■ **Exercise directions**: What is needed here is an exact repetition of the records below, beginning at the line that has "true, false =>" and stopping after the line that has "acknowledgement (R151). -/".

■ **Dataset entries**:
▽
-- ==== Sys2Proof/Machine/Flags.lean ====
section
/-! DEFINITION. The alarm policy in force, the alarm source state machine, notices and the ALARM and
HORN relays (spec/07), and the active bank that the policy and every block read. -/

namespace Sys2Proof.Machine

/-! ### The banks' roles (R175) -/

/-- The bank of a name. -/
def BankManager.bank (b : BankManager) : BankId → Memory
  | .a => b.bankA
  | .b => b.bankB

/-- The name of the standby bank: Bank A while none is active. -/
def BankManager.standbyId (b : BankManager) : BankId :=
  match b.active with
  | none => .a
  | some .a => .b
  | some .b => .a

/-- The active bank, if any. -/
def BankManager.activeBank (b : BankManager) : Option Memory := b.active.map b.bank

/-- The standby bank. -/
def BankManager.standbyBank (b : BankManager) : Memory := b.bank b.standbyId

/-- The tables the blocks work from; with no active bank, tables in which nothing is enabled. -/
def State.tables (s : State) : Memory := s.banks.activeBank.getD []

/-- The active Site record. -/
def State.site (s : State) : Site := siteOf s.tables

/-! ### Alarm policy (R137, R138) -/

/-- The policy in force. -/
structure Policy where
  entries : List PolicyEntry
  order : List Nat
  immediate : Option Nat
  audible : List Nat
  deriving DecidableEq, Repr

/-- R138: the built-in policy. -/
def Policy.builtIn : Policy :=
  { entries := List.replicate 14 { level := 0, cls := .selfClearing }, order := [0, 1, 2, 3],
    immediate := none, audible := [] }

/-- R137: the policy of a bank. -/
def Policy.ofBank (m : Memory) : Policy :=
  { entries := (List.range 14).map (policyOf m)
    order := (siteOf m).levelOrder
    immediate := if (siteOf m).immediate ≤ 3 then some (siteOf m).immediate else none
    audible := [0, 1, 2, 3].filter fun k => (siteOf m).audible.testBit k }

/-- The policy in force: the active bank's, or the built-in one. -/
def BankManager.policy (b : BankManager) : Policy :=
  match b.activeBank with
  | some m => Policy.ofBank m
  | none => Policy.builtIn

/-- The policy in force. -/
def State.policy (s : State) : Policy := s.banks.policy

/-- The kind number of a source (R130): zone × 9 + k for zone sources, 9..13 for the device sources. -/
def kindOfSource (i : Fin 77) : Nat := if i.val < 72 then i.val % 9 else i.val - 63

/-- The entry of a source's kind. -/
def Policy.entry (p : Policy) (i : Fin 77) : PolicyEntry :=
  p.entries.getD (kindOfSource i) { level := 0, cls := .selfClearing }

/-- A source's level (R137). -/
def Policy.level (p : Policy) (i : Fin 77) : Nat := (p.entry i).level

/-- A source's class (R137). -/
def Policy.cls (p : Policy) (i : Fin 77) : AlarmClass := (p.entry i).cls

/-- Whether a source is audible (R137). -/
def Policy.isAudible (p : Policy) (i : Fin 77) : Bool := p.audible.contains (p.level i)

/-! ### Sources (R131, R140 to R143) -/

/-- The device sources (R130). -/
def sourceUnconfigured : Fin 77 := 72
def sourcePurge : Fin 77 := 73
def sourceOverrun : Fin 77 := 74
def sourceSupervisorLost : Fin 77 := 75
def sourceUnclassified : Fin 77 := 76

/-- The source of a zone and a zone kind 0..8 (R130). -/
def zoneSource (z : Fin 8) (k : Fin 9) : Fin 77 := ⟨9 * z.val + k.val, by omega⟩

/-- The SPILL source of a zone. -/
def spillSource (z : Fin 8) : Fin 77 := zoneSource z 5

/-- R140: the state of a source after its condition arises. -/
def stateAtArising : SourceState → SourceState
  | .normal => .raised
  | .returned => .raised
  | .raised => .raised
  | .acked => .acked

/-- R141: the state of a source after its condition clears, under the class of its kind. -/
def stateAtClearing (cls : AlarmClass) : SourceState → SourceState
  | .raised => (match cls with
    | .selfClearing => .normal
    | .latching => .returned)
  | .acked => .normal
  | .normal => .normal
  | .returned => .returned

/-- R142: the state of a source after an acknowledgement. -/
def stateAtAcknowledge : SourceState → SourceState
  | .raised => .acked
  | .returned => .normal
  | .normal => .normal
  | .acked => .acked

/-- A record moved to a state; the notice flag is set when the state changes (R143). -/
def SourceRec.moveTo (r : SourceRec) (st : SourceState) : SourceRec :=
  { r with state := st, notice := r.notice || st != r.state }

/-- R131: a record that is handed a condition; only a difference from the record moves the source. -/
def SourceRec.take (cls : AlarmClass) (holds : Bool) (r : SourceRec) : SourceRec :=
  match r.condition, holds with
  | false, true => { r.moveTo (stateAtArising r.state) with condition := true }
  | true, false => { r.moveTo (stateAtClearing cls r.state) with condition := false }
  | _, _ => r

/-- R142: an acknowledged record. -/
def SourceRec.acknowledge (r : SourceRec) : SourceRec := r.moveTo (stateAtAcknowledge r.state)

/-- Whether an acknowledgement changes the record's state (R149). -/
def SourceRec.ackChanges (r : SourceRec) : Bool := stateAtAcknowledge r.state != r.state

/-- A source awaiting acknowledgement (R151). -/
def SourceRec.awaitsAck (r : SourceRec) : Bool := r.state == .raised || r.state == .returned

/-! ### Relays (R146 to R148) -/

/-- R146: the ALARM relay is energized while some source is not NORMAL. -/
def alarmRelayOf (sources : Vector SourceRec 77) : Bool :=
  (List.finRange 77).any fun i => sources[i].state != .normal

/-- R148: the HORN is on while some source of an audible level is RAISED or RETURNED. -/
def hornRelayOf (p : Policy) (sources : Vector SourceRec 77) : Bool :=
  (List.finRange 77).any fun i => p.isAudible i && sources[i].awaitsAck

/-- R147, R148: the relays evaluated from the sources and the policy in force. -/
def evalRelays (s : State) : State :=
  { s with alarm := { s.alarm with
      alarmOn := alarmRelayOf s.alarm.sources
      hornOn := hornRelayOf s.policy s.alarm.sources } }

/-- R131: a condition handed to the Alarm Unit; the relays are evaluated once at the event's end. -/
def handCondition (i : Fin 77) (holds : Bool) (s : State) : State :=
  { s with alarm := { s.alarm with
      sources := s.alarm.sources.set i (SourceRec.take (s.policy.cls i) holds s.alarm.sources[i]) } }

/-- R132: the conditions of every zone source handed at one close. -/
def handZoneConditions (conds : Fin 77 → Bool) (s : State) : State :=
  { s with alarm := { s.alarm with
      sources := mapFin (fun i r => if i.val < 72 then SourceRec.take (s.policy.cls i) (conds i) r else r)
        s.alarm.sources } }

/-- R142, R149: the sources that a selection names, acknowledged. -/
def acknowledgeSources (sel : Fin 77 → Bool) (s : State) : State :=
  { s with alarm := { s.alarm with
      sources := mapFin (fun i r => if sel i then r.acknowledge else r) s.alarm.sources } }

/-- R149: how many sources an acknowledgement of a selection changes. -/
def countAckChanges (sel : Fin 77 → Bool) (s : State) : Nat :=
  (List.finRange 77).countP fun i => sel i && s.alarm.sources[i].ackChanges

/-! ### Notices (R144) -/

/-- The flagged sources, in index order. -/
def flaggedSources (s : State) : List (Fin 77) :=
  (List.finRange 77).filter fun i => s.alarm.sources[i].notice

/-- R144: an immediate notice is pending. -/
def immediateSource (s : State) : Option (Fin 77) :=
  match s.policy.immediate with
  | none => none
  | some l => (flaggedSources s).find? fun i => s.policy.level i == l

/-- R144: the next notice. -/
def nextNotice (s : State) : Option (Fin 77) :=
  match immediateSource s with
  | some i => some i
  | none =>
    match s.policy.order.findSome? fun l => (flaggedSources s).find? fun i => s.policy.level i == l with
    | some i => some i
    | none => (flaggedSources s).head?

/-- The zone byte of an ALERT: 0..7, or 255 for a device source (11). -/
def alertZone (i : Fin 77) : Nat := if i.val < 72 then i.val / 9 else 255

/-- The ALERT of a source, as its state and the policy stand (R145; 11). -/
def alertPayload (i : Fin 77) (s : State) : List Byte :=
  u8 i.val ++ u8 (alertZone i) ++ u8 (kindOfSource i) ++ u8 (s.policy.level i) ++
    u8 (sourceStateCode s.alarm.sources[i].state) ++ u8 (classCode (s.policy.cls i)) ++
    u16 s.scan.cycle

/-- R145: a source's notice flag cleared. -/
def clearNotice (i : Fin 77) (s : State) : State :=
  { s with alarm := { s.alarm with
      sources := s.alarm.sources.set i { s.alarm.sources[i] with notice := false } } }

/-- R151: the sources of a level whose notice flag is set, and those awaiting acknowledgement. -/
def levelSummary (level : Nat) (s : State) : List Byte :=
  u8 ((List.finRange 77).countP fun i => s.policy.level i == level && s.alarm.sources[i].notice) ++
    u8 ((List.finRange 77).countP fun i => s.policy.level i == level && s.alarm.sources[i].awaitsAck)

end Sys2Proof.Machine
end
△
▽
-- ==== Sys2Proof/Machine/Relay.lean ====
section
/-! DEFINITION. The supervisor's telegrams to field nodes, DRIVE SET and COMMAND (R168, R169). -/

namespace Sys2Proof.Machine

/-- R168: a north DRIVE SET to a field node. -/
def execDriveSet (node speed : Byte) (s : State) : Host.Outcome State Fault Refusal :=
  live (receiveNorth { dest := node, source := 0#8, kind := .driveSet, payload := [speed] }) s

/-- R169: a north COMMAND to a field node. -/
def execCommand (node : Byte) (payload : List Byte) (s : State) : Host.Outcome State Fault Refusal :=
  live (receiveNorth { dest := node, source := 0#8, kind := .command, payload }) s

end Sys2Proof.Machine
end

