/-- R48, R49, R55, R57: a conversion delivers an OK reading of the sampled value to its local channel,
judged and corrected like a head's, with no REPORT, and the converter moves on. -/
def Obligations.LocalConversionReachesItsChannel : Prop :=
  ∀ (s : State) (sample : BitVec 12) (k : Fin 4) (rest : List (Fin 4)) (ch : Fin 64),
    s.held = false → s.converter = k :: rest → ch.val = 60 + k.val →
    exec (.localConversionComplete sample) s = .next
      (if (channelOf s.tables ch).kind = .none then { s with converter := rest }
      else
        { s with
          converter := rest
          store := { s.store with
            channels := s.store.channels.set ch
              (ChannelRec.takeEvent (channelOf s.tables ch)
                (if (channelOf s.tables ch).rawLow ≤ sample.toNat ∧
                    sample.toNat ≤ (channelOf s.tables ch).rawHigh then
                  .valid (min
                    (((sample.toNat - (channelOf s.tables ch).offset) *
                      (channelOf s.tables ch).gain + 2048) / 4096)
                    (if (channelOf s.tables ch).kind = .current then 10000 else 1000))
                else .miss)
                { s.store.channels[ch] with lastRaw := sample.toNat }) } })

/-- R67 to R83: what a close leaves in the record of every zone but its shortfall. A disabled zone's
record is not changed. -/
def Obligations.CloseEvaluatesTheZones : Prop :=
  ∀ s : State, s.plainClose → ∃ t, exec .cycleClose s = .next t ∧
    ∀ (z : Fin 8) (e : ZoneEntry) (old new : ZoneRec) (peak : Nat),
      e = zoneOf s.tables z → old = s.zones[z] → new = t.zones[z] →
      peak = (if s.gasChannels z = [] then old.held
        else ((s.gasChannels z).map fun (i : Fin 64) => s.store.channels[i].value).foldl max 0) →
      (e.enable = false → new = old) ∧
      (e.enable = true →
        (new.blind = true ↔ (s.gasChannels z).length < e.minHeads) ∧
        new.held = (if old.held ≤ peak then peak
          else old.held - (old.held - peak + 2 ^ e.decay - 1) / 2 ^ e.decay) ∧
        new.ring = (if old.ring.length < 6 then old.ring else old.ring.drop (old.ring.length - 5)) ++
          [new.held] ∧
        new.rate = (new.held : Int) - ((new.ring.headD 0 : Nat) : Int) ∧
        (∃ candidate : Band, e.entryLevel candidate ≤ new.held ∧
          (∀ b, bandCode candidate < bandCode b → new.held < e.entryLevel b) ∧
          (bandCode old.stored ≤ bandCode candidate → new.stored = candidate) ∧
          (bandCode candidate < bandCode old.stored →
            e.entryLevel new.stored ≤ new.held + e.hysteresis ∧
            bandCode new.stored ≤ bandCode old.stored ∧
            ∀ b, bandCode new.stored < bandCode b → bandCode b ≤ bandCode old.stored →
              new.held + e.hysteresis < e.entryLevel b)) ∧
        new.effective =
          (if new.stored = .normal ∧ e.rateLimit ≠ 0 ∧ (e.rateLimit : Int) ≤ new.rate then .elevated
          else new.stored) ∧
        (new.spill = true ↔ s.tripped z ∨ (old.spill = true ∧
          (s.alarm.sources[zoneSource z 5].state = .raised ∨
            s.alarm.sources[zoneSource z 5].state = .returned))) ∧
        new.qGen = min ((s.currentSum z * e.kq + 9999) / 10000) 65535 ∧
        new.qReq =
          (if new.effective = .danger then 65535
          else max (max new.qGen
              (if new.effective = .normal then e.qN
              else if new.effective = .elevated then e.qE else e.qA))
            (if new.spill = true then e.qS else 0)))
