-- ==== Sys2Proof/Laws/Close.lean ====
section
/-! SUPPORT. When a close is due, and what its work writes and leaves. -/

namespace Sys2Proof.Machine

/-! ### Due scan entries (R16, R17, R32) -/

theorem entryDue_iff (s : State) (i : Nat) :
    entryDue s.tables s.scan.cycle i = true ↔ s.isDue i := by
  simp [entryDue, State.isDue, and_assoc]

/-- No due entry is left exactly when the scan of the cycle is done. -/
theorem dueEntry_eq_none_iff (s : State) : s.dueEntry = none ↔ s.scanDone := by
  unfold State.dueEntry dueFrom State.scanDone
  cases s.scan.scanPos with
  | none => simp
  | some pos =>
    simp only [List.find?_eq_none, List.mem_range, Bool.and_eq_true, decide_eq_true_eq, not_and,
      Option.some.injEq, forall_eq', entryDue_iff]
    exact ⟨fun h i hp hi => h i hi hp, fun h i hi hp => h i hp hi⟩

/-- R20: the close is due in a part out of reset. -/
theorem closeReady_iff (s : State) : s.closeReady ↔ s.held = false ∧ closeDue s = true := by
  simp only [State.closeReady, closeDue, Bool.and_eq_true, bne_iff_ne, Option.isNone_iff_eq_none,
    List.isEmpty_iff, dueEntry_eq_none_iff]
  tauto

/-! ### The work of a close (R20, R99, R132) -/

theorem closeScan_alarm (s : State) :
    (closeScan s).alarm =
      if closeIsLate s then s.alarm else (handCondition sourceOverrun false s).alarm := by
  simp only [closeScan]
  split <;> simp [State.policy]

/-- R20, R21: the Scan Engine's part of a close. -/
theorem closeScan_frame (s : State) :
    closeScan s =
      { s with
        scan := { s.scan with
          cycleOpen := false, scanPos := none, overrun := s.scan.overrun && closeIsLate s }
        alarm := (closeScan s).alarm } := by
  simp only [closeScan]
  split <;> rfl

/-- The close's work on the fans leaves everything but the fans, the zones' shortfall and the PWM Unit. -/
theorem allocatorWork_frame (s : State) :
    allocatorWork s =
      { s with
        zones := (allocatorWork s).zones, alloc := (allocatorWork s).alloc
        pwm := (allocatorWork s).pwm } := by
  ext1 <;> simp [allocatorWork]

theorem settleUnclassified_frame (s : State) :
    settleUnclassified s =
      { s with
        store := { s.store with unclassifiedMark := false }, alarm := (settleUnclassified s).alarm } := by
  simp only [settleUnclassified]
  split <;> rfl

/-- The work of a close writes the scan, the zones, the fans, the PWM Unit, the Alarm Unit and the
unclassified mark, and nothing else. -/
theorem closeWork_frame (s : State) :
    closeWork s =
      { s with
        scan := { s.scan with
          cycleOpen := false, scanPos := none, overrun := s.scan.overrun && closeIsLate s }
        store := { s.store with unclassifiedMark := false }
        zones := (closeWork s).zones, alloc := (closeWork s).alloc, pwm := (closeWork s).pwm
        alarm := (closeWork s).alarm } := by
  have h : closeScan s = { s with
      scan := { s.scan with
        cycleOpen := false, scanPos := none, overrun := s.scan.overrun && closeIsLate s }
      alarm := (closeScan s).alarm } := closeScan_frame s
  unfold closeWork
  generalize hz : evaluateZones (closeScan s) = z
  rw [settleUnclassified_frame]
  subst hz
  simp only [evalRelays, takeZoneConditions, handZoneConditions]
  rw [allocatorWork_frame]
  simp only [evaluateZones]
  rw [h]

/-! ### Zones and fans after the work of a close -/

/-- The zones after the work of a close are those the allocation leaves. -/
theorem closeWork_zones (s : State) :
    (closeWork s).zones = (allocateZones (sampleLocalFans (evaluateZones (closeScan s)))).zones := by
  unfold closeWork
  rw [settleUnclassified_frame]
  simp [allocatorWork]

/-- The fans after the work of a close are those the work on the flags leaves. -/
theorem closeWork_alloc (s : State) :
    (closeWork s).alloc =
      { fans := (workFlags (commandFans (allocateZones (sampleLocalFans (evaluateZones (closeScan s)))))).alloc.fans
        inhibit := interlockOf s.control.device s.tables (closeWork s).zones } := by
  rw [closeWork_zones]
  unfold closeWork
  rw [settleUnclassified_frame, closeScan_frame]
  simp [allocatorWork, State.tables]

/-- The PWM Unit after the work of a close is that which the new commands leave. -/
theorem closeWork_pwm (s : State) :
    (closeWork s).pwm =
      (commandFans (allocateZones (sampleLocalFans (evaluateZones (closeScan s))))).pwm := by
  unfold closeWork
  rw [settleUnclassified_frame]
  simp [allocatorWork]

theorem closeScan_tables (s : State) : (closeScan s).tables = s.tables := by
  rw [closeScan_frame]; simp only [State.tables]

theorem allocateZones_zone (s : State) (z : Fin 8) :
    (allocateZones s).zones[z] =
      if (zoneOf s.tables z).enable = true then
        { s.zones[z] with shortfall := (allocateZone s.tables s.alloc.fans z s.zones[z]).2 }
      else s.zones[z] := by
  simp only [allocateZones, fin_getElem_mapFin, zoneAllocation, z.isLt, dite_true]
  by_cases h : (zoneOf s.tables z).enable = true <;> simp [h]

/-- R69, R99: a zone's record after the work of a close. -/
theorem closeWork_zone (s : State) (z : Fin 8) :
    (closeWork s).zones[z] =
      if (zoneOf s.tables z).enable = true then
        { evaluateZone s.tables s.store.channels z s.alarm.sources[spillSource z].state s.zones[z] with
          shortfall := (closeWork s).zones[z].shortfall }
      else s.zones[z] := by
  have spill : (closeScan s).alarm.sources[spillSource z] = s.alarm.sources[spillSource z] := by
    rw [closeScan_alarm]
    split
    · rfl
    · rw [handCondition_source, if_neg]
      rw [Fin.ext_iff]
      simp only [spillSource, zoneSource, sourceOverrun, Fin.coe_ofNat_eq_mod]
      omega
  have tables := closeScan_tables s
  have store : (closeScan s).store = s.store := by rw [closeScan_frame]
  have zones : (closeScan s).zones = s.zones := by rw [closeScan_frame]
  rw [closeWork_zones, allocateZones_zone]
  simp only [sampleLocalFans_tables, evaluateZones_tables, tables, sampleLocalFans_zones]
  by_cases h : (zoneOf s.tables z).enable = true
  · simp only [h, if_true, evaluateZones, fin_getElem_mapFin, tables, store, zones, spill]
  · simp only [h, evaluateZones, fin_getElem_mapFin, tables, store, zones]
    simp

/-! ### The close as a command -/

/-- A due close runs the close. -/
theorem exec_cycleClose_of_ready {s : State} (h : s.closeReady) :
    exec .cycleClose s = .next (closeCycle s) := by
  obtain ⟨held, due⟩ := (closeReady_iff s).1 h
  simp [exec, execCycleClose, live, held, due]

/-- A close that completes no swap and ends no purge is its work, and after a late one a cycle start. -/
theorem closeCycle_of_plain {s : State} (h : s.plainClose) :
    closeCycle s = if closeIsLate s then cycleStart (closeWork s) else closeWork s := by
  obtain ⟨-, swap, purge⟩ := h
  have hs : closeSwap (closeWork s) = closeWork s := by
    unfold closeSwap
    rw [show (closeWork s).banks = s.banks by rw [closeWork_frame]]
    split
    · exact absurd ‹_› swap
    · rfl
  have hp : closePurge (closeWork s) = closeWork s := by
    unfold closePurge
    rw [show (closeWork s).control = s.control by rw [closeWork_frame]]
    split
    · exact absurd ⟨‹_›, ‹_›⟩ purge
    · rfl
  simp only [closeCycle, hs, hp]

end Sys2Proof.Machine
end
△
▽
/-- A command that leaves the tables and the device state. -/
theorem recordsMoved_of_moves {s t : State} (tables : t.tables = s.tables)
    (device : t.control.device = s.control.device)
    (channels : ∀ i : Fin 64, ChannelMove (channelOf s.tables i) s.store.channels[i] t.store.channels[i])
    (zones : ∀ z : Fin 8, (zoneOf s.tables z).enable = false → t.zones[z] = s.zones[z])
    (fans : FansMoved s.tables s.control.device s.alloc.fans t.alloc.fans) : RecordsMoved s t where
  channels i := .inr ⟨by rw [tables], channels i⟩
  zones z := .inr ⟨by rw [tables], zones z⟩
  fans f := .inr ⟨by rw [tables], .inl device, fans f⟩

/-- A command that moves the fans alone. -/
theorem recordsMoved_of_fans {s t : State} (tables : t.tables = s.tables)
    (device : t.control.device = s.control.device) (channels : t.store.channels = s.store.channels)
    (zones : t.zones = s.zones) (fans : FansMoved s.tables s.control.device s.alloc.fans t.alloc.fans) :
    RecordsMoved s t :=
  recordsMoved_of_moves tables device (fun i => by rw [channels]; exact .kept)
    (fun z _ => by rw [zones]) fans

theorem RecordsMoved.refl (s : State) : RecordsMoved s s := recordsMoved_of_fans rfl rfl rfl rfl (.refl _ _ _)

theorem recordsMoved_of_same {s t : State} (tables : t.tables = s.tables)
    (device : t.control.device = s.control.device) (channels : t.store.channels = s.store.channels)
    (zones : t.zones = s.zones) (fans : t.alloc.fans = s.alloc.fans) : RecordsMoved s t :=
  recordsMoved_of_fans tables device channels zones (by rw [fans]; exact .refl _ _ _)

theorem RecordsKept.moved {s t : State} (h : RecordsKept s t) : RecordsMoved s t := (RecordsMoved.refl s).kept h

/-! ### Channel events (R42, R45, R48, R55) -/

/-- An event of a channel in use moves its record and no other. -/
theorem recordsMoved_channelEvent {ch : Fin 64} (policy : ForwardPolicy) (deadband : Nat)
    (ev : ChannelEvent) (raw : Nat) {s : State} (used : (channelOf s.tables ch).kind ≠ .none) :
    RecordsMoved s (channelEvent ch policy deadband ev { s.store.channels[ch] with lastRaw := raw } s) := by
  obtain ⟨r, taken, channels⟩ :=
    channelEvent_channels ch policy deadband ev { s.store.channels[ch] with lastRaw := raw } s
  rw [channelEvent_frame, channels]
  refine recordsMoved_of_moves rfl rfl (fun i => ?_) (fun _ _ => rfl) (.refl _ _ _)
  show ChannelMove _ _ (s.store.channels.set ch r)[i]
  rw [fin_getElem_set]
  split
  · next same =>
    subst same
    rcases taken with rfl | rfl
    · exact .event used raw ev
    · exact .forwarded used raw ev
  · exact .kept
△
■ **Task solution**:
  | true, false => { r.moveTo (stateAtClearing cls r.state) with condition := false }
  | _, _ => r

/-- R142: an acknowledged record. -/
def SourceRec.acknowledge (r : SourceRec) : SourceRec := r.moveTo (stateAtAcknowledge r.state)

/-- Whether an acknowledgement changes the record's state (R149). -/
def SourceRec.ackChanges (r : SourceRec) : Bool := stateAtAcknowledge r.state != r.state

/-- A source awaiting acknowledgement (R151). -/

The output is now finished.